In a second aspect, an embodiment of the present application provides a sample construction device, which includes: an acquisition module, a processing module and a construction module; the acquisition module is used to acquire a parallel corpus training sample, the parallel corpus training sample contains an original text and carries a standard type label corresponding to each keyword in the original text; the processing module is used to replace the first keyword in the original text of the parallel corpus training sample acquired by the acquisition module with at least one first The processing module is further used to replace the first standard type label corresponding to the first keyword in the parallel corpus training sample obtained by the acquisition module with the second standard type label corresponding to the first non-standard word to obtain the parallel corpus training sample after the label is replaced; the construction module is used to construct the target training sample based on the parallel corpus training sample after the label is replaced processed by the processing module and at least one extended text.

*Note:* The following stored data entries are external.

-- ==== Sys2Proof/Machine/Dispatch.lean ====
section
/-! DEFINITION. One arm for each constructor of Instr: the meaning it calls. -/

namespace Sys2Proof.Machine
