/-- LAUNCH_TRANSLATION, LAUNCH_COMPLETE, CARD_READY, CARD_COMPLETE, FED_ANNOUNCE and FED_BARRIER_ARRIVAL.
What log 61, 62, 66, 101, 102 and 114 say is the model's reading or choice, not a rule of the spec. -/
def Obligations.LaunchEvents : Prop :=
  (∀ s d key, (s.die d).launches.has key = true →
    let l := (s.die d).launches.get key {}
    (l.phase = .translate → l.faults = [] →
      let parks := s.needsWith d l .park
      (parks ≠ [] → ∃ t, exec (.launchTranslation d key) s = .next t ∧ (t.die d).launches.get key {} = { l with faults := parks }) ∧
      (parks = [] → ∀ r, s.needsBad d l (fun _ => false) = some r →
        ∃ t, exec (.launchTranslation d key) s = .next t ∧ (t.die d).launches.has key = false) ∧
      (parks = [] → s.needsBad d l (fun _ => false) = none → (l.kind = .card → s.depaBusy d l.ctx l.depa.toNat = false) →
        let waits := s.needsWith d l .wait ≠ [] ∨ (s.stageWaits d l = true ∧ l.wleft ≠ 1)
        let good := (s.readSpawn d l).2 = false ∧ l.regs * 128 * l.waves + l.spres * ((s.readSpawn d l).1.foldl (fun m e => max m e.regs) 0) * 128 ≤ 524288 ∧
          (s.msgRing d l.ctx ≠ none ∨ ∀ e ∈ s.readHandlers d l, 256 ≤ e.1) ∧ (s.readStages d l).2 = none
        let zero := l.kind = .card ∧ s.depaZero d l.ctx l.depa.toNat = true
        (waits → ∃ t, exec (.launchTranslation d key) s = .next t ∧ t.mem = s.mem ∧
          (t.die d).launches.get key {} = if l.wleft = 0 then { l with wleft := 10001, wfar := none } else l) ∧
        (¬ waits → ¬ good → ∃ t, exec (.launchTranslation d key) s = .next t ∧ (t.die d).launches.has key = false) ∧
        (¬ waits → good → ∃ t, exec (.launchTranslation d key) s = .next t ∧ t.mem = s.mem ∧
          let m := (t.die d).launches.get key {}
          m.phase = .arm ∧ m.hnd = s.readHandlers d l ∧ m.spn = (s.readSpawn d l).1 ∧ m.rgns = s.readRegions d l ∧
            m.stages = (s.readStages d l).1 ∧ m.entry = l.entry ∧ m.depPa = (if l.kind = .card then s.depaAt d l.ctx l.depa.toNat else none) ∧ (m.cready = true ↔ l.cready = true ∨ zero)))) ∧
    (l.kind ≠ .card → l.phase = .ready → s.runOver d key l = true → (l.kind = .launch → ∀ i, i < l.groups → l.next ≤ i → l.serves i = false) →
      ∃ t, exec (.launchComplete d key) s = .next t ∧ t.mem = s.mem ∧ t.groups = s.groups ∧ (t.die d).launches.has key = false) ∧
    (∀ p, l.depPa = some p → l.kind = .card → l.cready = false → s.lineBusy (p / 128) = false →
      s.agentRead p (s.ownKey p) 4 = 0 → ∃ t, exec (.cardReady d key) s = .next t ∧ t.mem = s.mem ∧
        (t.die d).launches.get key {} = { l with cready := true, acq := true }) ∧
    (l.kind = .card → l.phase = .ready → l.cready = true → l.faults = [] →
      (l.finished = true → s.runOver d key l = true → ∃ t, exec (.cardComplete d key) s = .next t ∧ t.mem = s.mem ∧ (t.die d).launches.has key = false) ∧
      (l.finished = false → s.cardOver d key l = true →
        (l.deca = 0 → exec (.cardComplete d key) s = .next (s.endCard d key)) ∧
        (l.deca ≠ 0 → ∀ pa leaf, s.schedChk d l.ctx l.deca.toNat { size := 4, write := true, atom := some 0 } = .ok pa leaf →
          let v := s.agentRead pa (s.keyId pa (leafKey leaf)) 4
          s.lineBusy (pa / 128) = false → s.badRead (pa / 128) l.ctx = false → isCtl pa = false →
          exec (.cardComplete d key) s = .next (if v = 0 then (s.logCtx d l.ctx 0x29 0 (l.deca.toNat * 2 ^ 32)).endCard d key
            else (s.agentWrite pa 4 (s.keyId pa (leafKey leaf)) (v - 1)).endCard d key)))) ∧
    ((s.endCard d key).mem = s.mem ∧ (s.runOver d key l = true → ((s.endCard d key).die d).launches.has key = false) ∧
      (s.runOver d key l = false → ((s.endCard d key).die d).launches.get key {} = { l with finished := true })) ∧
    (l.fedAnn = false → l.kind ≠ .card → l.phase = .ready → ∃ t, exec (.fedAnnounce d key) s = .next t ∧ t.mem = s.mem ∧
      ((t.die d).launches.get key {}).fedAnn = true ∧ ∃ ps, t.pkts = s.pkts ++ ps ∧
        ps.map (fun p => (p.src, p.dst, p.body)) = ((List.range 4).filter (· != d)).map fun e => (d, e, PktBody.fed true l.ctx l.entry.toNat l.fedn))) ∧
  (∀ s d k ctx n, k < 32 → n < 2 ^ 32 → (s.die d).fedMisuse k ctx n = false → field ((s.die d).fedReg k 0) 11 9 = Config.package % 512 →
    let h := field ((s.die d).fedReg k 0) 9 2
    (h = d → exec (.fedBarrierArrival d k ctx n) s = .next (s.fedHome d k ctx n)) ∧
    (h ≠ d → exec (.fedBarrierArrival d k ctx n) s = .next (s.sendPkt d h (.arrive k ctx n)))) ∧
  (∀ (s : State) h k ctx n, (s.die h).fedMisuse k ctx n = false →
    let c := (s.die h).fedCount.get k 0 + n
    let need := field ((s.die h).fedReg k 0) 32 32
    let pa := h * 2 ^ 48 + (s.die h).fedReg k 8 / 8 * 8 % 2 ^ 48
    let t := s.fedHome h k ctx n
    (c < need → t.mem = s.mem ∧ (t.die h).fedCount.get k 0 = c) ∧
    (need ≤ c → s.populated pa = true → isCtl pa = false →
      (t.die h).fedCount.get k 0 = 0 ∧ t.mem = (s.wrOwn pa 8 ((s.rdOwn pa 8 + 1) % 2 ^ 64)).mem))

In a third aspect, an embodiment of the present application provides an electronic device, which includes a processor and a memory, wherein the memory stores programs or instructions that can be run on the processor, and when the program or instructions are executed by the processor, the steps of the method described in the first aspect are implemented.

In a fourth aspect, an embodiment of the present application provides a readable storage medium, on which a program or instruction is stored, and when the program or instruction is executed by a processor, the steps of the method described in the first aspect are implemented.

In a fifth aspect, an embodiment of the present application provides a chip, comprising a processor and a communication interface, wherein the communication interface is coupled to the processor, and the processor is used to run a program or instruction to implement the method described in the first aspect.

In a sixth aspect, an embodiment of the present application provides a computer program product, which is stored in a storage medium and is executed by at least one processor to implement the method described in the first aspect.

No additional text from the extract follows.